È stato presentato nelle scorse settimane il primo capitolo del nuovo progetto espositivo Eventualmente Femminile, che per diversi giorni ha animato la scena artistica romana con l’apertura al pubblico di un nuovo spazio indipendente, per ora temporaneo, nella centralissima Piazza Campitelli.
ARTE E DONNE A ROMA
A cura di Veronica Montanino e Anna Maria Panzera, # la materia sensibile è stata ideata come una prima traduzione visiva di riflessioni e concetti scaturiti da una serie di convegni e giornate di studio tenutisi tra il 2016 e il 2018 attorno al tema del femminile nell’arte, che ha coinvolto numerose artiste e studiose. Esiste una specificità dell’arte femminile? Questa la domanda da cui la ricerca è partita. Si tratta di un tema complesso che anima il dibattito artistico fin dai primi Anni Settanta, quando la critica d’arte femminista aveva tentato di individuare questa specificità, non solo come risultato dei condizionamenti sociali (ineludibili, purtroppo, ancora oggi) ma anche come il frutto di una differenza biologica che possa addirittura predeterminare certi aspetti stilistici e formali. Montanino e Panzera ritengono invece più corretto parlare di femminile nell’arte, inteso come paradigma, attitudine e quindi categoria trasversale ai generi: “Soprattutto associato al fatto artistico, il termine femminile non può essere chiuso in una categorizzazione che limiti il discorso e il linguaggio a una questione di genere; invece, si vuole proporre quale concetto trasversale e paradigmatico per parlare di creatività, intesa come processo di trasformazione che origina nella sensibilità del corpo e nel vissuto, che si dinamizza in un particolare rapporto con la materia, per approdare a una dimensione immaginifica dell’essere“.
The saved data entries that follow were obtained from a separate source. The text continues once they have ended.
/-- R377, R378, 10 R208: when quiescence of a partition is detected, the threads that `quiesce` holds on its cores go on; a partition
that is being pre-empted goes on with that instead. The probe of mode 1 passes an idle interface with its count and its mark, and
starts again where the round has not shown quiescence.

23 R335, R336, 26 R380: command 01 in state 0 makes the partition drain: state and `pre.stat` 1. Once no activation runs, its slots
and engines stop, then its walks and raster units; once the raster units have finished the records in progress a detection begins. Found
quiescent, its resident contexts go to the wings and its state to the save area; when that stands there, the state is 2. An access that the save
cannot make posts 0x2B once, and the save waits (28 R403, log 65).

23 R335, R336, 24 R350: command 10 in state 2 reads the save area back where it is valid: for the same grade and decode tables. Once it
is back the partition runs. An area that is not valid, or that its CRC does not agree with, leaves it in state 2, with "save-area
integrity" posted; that an area of another grade or table is named by index 0 and offset 0 is the model's choice (log 17).

25 R361: the reset of a partition discards what waits on its unanswered pager records: the entries of the router tables, suspended
launches and queue entries, and the threads held on a page; what counts as such is read off the rule (log 66). -/
def Obligations.PartitionsPreempted : Prop :=
  ((∀ (s : State) (p : Nat), ((s.part p).state ≠ 0#2 ∨ s.detects p = false → exec (.quiescenceDetected p) s = .next s) ∧
     ((s.part p).state = 0#2 → s.detects p = true → ∃ t, exec (.quiescenceDetected p) s = .next t ∧ (t.part p).quietSince = none ∧
       (t.part p).probe = { (s.part p).probe with place := 0, sum := 0, black := false } ∧ (t.part p).mode = (s.part p).modeSet ∧
       (∀ c ∈ s.coreList p, ∀ k, k < 16 →
         (s.thread c k).slot.status = .blocked → (s.thread c k).slot.wait = .quiescence → (t.thread c k).slot.status = .ready))) ∧
   (∀ (s : State) (p : Nat), (s.part p).mode = true →
     let q := s.part p
     let c := (s.coreList p).getD q.probe.place 0
     let r := (s.core c).regs
     (q.probe.place < (s.coreList p).length → s.interfaceIdle p c = false → exec (.quiesceProbe p) s = .next s) ∧
     (q.probe.place < (s.coreList p).length → s.interfaceIdle p c = true → exec (.quiesceProbe p) s = .next (s.setPart p { q with
       probe := ⟨q.probe.place + 1, q.probe.sum + r.netCount, q.probe.black || Assoc.get 0 q.probe.seen c != r.netGot,
         Assoc.put 0 q.probe.seen c r.netGot⟩ })) ∧
     (q.probe.place = (s.coreList p).length → 0 < q.probe.place →
       (s.probeHolds p = true → exec (.quiesceProbe p) s = .next s) ∧
       (s.probeHolds p = false → exec (.quiesceProbe p) s = .next (s.setPart p { q with
         mode := q.modeSet, probe := { q.probe with place := 0, sum := 0, black := false } }))))) ∧
  (∀ (s : State) (p : Nat),
     let v := s.part p
     let total := v.stages.length * 0x1800000
     let i := v.saveDone
     let va := (v.saveVa + i) % 2 ^ 57
     let unit : TlbId := .copy (v.stages.getD (i / 0x1800000) 0)
     let halts (t : State) (n : Nat) : Prop := (∀ st ∈ v.stages, (t.stage st).halted = n) ∧ t.threads = s.threads ∧ t.mem = s.mem
     (v.state = 0#2 → v.stages ≠ [] → ∃ t, exec (.preemptCommand p) s = .next t ∧ (t.part p).state = 1#2 ∧ halts t 1 ∧
       (∀ c ∈ s.coreList p, (t.core c).regs.preStat = 1#2)) ∧
     (v.state ≠ 0#2 → exec (.preemptCommand p) s = .next s) ∧
     (v.state = 1#2 → v.saveWait = none →
       (s.haltStep p = 1 → ((∃ c ∈ s.coreList p, (s.core c).activation ≠ none) → exec (.preemptSave p) s = .next s) ∧
         ((∀ c ∈ s.coreList p, (s.core c).activation = none) → ∃ t, exec (.preemptSave p) s = .next t ∧ halts t 2)) ∧
       (s.haltStep p = 2 → ∃ t, exec (.preemptSave p) s = .next t ∧ halts t 3) ∧
       (s.haltStep p = 3 → (s.rastersDone p = false → exec (.preemptSave p) s = .next s) ∧
         (s.rastersDone p = true → ∃ t, exec (.preemptSave p) s = .next t ∧ halts t 4 ∧ (t.part p).quietSince = none ∧
           (t.part p).mode = v.modeSet)) ∧
       (s.haltStep p = 4 → (s.detects p = false → exec (.preemptSave p) s = .next s) ∧
         (s.detects p = true → ∃ t w, exec (.preemptSave p) s = .next t ∧ (∀ st ∈ v.stages, (t.stage st).halted = 5) ∧
           t.service.saved.find p = some w ∧ w.grade = s.grade ∧ w.gens = v.stages.map (fun st => (s.stage st).decGen) ∧
           ∀ c ∈ s.coreList p, ∀ k, k < 16 → (t.thread c k).slot.resident = false)) ∧
       (∀ w d u, s.haltStep p = 5 → s.service.saved.find p = some w → i < total → s.look unit p va 2#3 = .hit d →
         let k := min (min d.run (0x1800000 - i % 0x1800000)) (d.page - d.phys % d.page)
         s.dramWrite unitTask d ((List.range k).map fun j => s.saveByteAt v w.seed (i + j)) = (.ok (), u) → i + k = total →
         ∃ t, exec (.preemptSave p) s = .next t ∧ (t.part p).state = 2#2 ∧ t.dram = u.dram ∧
           ∀ c ∈ s.coreList p, (t.core c).regs.preStat = 2#2) ∧
       (∀ c, s.haltStep p = 5 → i < total → s.look unit p va 2#3 = .cause c → c ≠ Cause.pageFault →
         (v.saveFailed = true → exec (.preemptSave p) s = .next s) ∧
         (v.saveFailed = false → ∃ t e, exec (.preemptSave p) s = .next t ∧ t.part p = { v with saveFailed := true } ∧
           t.reqs = s.reqs ++ [e] ∧
           e.body = .post p ⟨Cause.dramTransfer, 0x3FFF#14, 2#2, 16#11, s.time, BitVec.ofNat 64 va, c.setWidth 64⟩)))) ∧
  (∀ (s : State) (p : Nat) (w : Saved), s.service.saved.find p = some w →
     let v := s.part p
     let total := v.stages.length * 0x1800000
     let i := v.saveDone
     let va := (v.saveVa + i) % 2 ^ 57
     let unit : TlbId := .copy (v.stages.getD (i / 0x1800000) 0)
     let valid : Prop := w.grade = s.grade ∧ w.gens = v.stages.map fun st => (s.stage st).decGen
     let bad (j : Nat) : Prop := ∃ t e, exec (.restoreCommand p) s = .next t ∧ (t.part p).state = 2#2 ∧
         (∀ c ∈ s.coreList p, (t.core c).regs.preStat = 2#2) ∧ e ∈ t.reqs ∧ ∃ time, e.body = .post p ⟨Cause.saveIntegrity, 0x3FFF#14,
           2#2, 16#11, time, BitVec.ofNat 64 (j / 0x1800000), BitVec.ofNat 64 (partOffset (j % 0x1800000))⟩
     (v.state = 2#2 → valid → ∃ t, exec (.restoreCommand p) s = .next t ∧ (t.part p).state = 3#2 ∧ t.mem = s.mem ∧
       ∀ c ∈ s.coreList p, (t.core c).regs.preStat = 3#2) ∧
     (v.state = 2#2 → ¬ valid → bad 0) ∧
     (v.state = 0#2 ∨ v.state = 1#2 → exec (.restoreCommand p) s = .next s) ∧
     (∀ d u bs, v.state = 3#2 → v.saveWait = none → i < total → s.look unit p va 4#3 = .hit d →
       let k := min (min d.run (0x1800000 - i % 0x1800000)) (d.page - d.phys % d.page)
       s.dramRead false d k = (.ok bs, u) → i + k = total →
       (∀ crc, checkBytes w.crc i bs = .ok crc → ∃ t, exec (.restoreCommand p) s = .next t ∧ (t.part p).state = 0#2 ∧
         (∀ c ∈ s.coreList p, (t.core c).regs.preStat = 0#2) ∧ (∀ st ∈ v.stages, (t.stage st).halted = 0) ∧
         t.service.saved.find p = none) ∧
       (∀ j, checkBytes w.crc i bs = .error j → bad j))) ∧
  (∀ (s : State) (p : Nat), (∀ st ∈ (s.part p).stages, (s.stage st).rays = []) →
     ∃ t, exec (.partitionReset p) s = .next t ∧ t.mem = s.mem ∧ t.tags = s.tags ∧
       (∀ c, (t.core c).routes = (s.core c).routes.filter fun e => e.ctx != p) ∧
       (t.part p).store = (s.part p).store.filter (fun e => e.2.suspended.isNone) ∧
       (∀ c ∈ s.coreList p, ∀ e ∈ (t.core c).queues.dq, e.2.suspended = none) ∧
       (∀ c ∈ s.coreList p, ∀ k, k < 17 → ∀ va, (s.thread c k).slot.wait = .page va → (s.thread c k).slot.status = .blocked →
         (t.thread c k).slot.status = .free) ∧
       (∀ r ∈ t.reqs, ∀ q port page rec' a, r.body ≠ .fault q port p page rec' a))

/-! ## Memory controllers, links, starts -/

/-- 04 R58, 06 R93, 00 R5: a supervisor's write to `loop.depth` of 3 is ignored; a write to `bank.fmt` is ignored while a tile that is
not empty lies in the bank; a write to a register of a control block or of a scheduler's window gives it its low bits.

27 R389, R390: a controller writes the bytes it is given and no others; a read changes no byte. R383: where the granule is stored
under a mapping of another granule, interleave or ECC mode, a read may find other bytes in it, or an error that is posted. An access
to a pseudo-channel that is being calibrated waits (29 R415).

27 R391: a refresh takes its credit off a bank's count of activates, down to 0; the two thresholds take values in their ranges and
no others.

27 R385, R386, R389: one data bit in error in a 32-byte granule in full mode is corrected as the granule is read, and the corrected
byte is written back. -/
def Obligations.RegistersAndDram : Prop :=
  ((∀ (s : State) (core ctx v : Nat), ctx = 16 ∨ (s.thread core ctx).slot.resident = true →
     let t := s.thread core ctx
     exec (.loopDepthWrite core ctx v) s = .next (s.setThread core ctx { t with img :=
       { t.img with loops := if v % 4 = 3 then t.img.loops else { t.img.loops with depth := BitVec.ofNat 2 v } } })) ∧
   (∀ (s : State) (core b v : Nat), b < 7 → let c := s.core core
     (bankFree { s with cur := (core, 0) } b (BitVec.ofNat 4 v) → exec (.bankFmtWrite core b v) s =
       .next (s.setCore core { c with bankFmt := Assoc.put 0#4 c.bankFmt b (BitVec.ofNat 4 v) })) ∧
     (¬ bankFree { s with cur := (core, 0) } b (BitVec.ofNat 4 v) → exec (.bankFmtWrite core b v) s = .next s)) ∧
   (∀ (s : State) (core v : Nat), core < 10240 → s.grade.noStage.contains (stageOf core) = false →
     let r := (s.core core).regs
     let at' (n : Nat) : Nat := core * 2 ^ 20 + 0xE0000 + 8 * n
     exec (.registerWrite (at' 0x010) v) s = .next (s.setRegs core { r with hndBudget := BitVec.ofNat 32 v }) ∧
     exec (.registerWrite (at' 0x024) v) s = .next (s.setRegs core { r with trapVec := BitVec.ofNat 9 (v / 512) }) ∧
     exec (.registerWrite (at' 0x025) v) s = .next (s.setRegs core { r with trapSave := BitVec.ofNat 10 (v / 256) }) ∧
     exec (.registerWrite (at' 0x003) v) s = .next s) ∧
   (∀ (s : State) (die row col v : Nat), die < 4 → row < 5 → col < 8 →
     let st := die * 40 + row * 8 + col
     let at' (off : Nat) : Nat := 2 ^ 36 + die * 2 ^ 33 + row * 2 ^ 30 + col * 2 ^ 27 + 6 * 2 ^ 24 + off
     s.grade.noStage.contains st = false →
     exec (.registerWrite (at' 0x00) v) s = .next (s.setStage st { s.stage st with keeper := BitVec.ofNat 15 v }) ∧
     exec (.registerWrite (at' 0x08) v) s = .next (s.setStage st { s.stage st with translation := BitVec.ofNat 23 v }))) ∧
  (∀ (s : State) (addr gran tol : Nat), gran ≤ 4 → s.flips = [] →
     let g := 2 ^ (5 + gran)
     let place := s.controllerPlace addr gran tol
     let foreign := s.foreign place
     (s.calibrating place = true → exec (.dramRead addr gran tol) s = .next s ∧
       ∀ n v, exec (.dramWrite addr gran tol n v) s = .next s) ∧
     (s.calibrating place = false →
     (foreign = false →
       ∃ t, exec (.dramRead addr gran tol) s = .next t ∧ t.dram = s.dram ∧ t.flips = [] ∧ t.mem = s.mem ∧ t.service = s.service) ∧
     (foreign = true → ∃ t, exec (.dramRead addr gran tol) s = .next t ∧ t.mem = s.mem ∧
       (∀ a, a / g ≠ addr / g → t.dramByte a = s.dramByte a) ∧
       (t.service = s.service ∨ t.dram = s.dram ∧ t.service.machineCheck = s.service.machineCheck ++
         [⟨Cause.uncorrectable, 0x3FFF#14, 3#2, 0#11, s.time, BitVec.ofNat 64 addr, BitVec.ofNat 64 gran⟩])) ∧
     (∀ n v, 0 < n → addr % g + n ≤ g → foreign = false ∨ n = g →
       ∃ t, exec (.dramWrite addr gran tol n v) s = .next t ∧ t.flips = [] ∧ t.mem = s.mem ∧ t.service = s.service ∧
         (∀ k, k < n → t.dramByte (addr + k) = BitVec.ofNat 8 (v / 256 ^ k)) ∧
         (∀ a, a < addr ∨ addr + n ≤ a → t.dramByte a = s.dramByte a)))) ∧
  (∀ (s : State) (k v : Nat), let h := s.stack k
     exec (.periodicRefresh k v) s =
       .next (s.setStack k { h with counts := Assoc.put 0 h.counts v (Assoc.get 0 h.counts v - h.credit.toNat) }) ∧
     (16 ≤ v → v ≤ 2047 → exec (.rfmLevelWrite k v) s = .next (s.setStack k { h with level := BitVec.ofNat 12 v })) ∧
     (v < 16 ∨ (2047 < v ∧ v < 4096) → exec (.rfmLevelWrite k v) s = .next s) ∧
     (1 ≤ v → v ≤ h.level.toNat → exec (.rfmCreditWrite k v) s = .next (s.setStack k { h with credit := BitVec.ofNat 12 v })) ∧
     (v = 0 ∨ (h.level.toNat < v ∧ v < 4096) → exec (.rfmCreditWrite k v) s = .next s)) ∧
  (∀ (s : State) (addr f : Nat), s.foreign (s.controllerPlace addr 0 0) = false → s.calibrating (s.controllerPlace addr 0 0) = false →
     s.flips = [f] → addr < 2 ^ 40 → f / 8 / 32 = addr / 32 →
     ∃ t, exec (.dramRead addr 0 0) s = .next t ∧ t.flips = [] ∧ t.service = s.service ∧
       ∀ a, t.dramByte a = Assoc.get 0#8 s.dram a)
GLI ARTISTI IN MOSTRA A PALAZZO CAPIZUCCHI
Insieme alle ‒ EPVS, Bruna Esposito, Marianna Masciolini, Cristina Russo ‒ sono stati invitati infatti anche artisti, come Maurizio Savini, Bankeri, Piotr Hanzelewicz, e il duo Claire Fontaine, mentre Sauro Radicchi ha firmato un intervento ambientale a margine del suo progetto per l’allestimento. Messo a disposizione da una delle artiste, EPVS, lo stesso spazio è apparso in linea con le premesse di questa mostra: un ampio appartamento al piano terra dello storico Palazzo Capizucchi, che porta le tracce del suo passato e dei suoi usi precedenti. Attraversato dalla vita e dal tempo, è l’opposto del tradizionale e “sterilizzato” cubo bianco, simbolo di un sistema culturale maschile, patriarcale e troppo legato alla mercificazione dell’arte. Materia, processo, trasformazione, permeabilità, passaggio e incontro con l’altro, queste invece le parole chiave di un’idea di femminile che il progetto ha il merito di indagare come ricerca aperta e in divenire. Già annunciati dalle curatrici i prossimi capitoli, con altrettante mostre che daranno corpo ai temi #generatività e processo, #movimento e metamorfosi, #alterità e relazionalità dell’arte.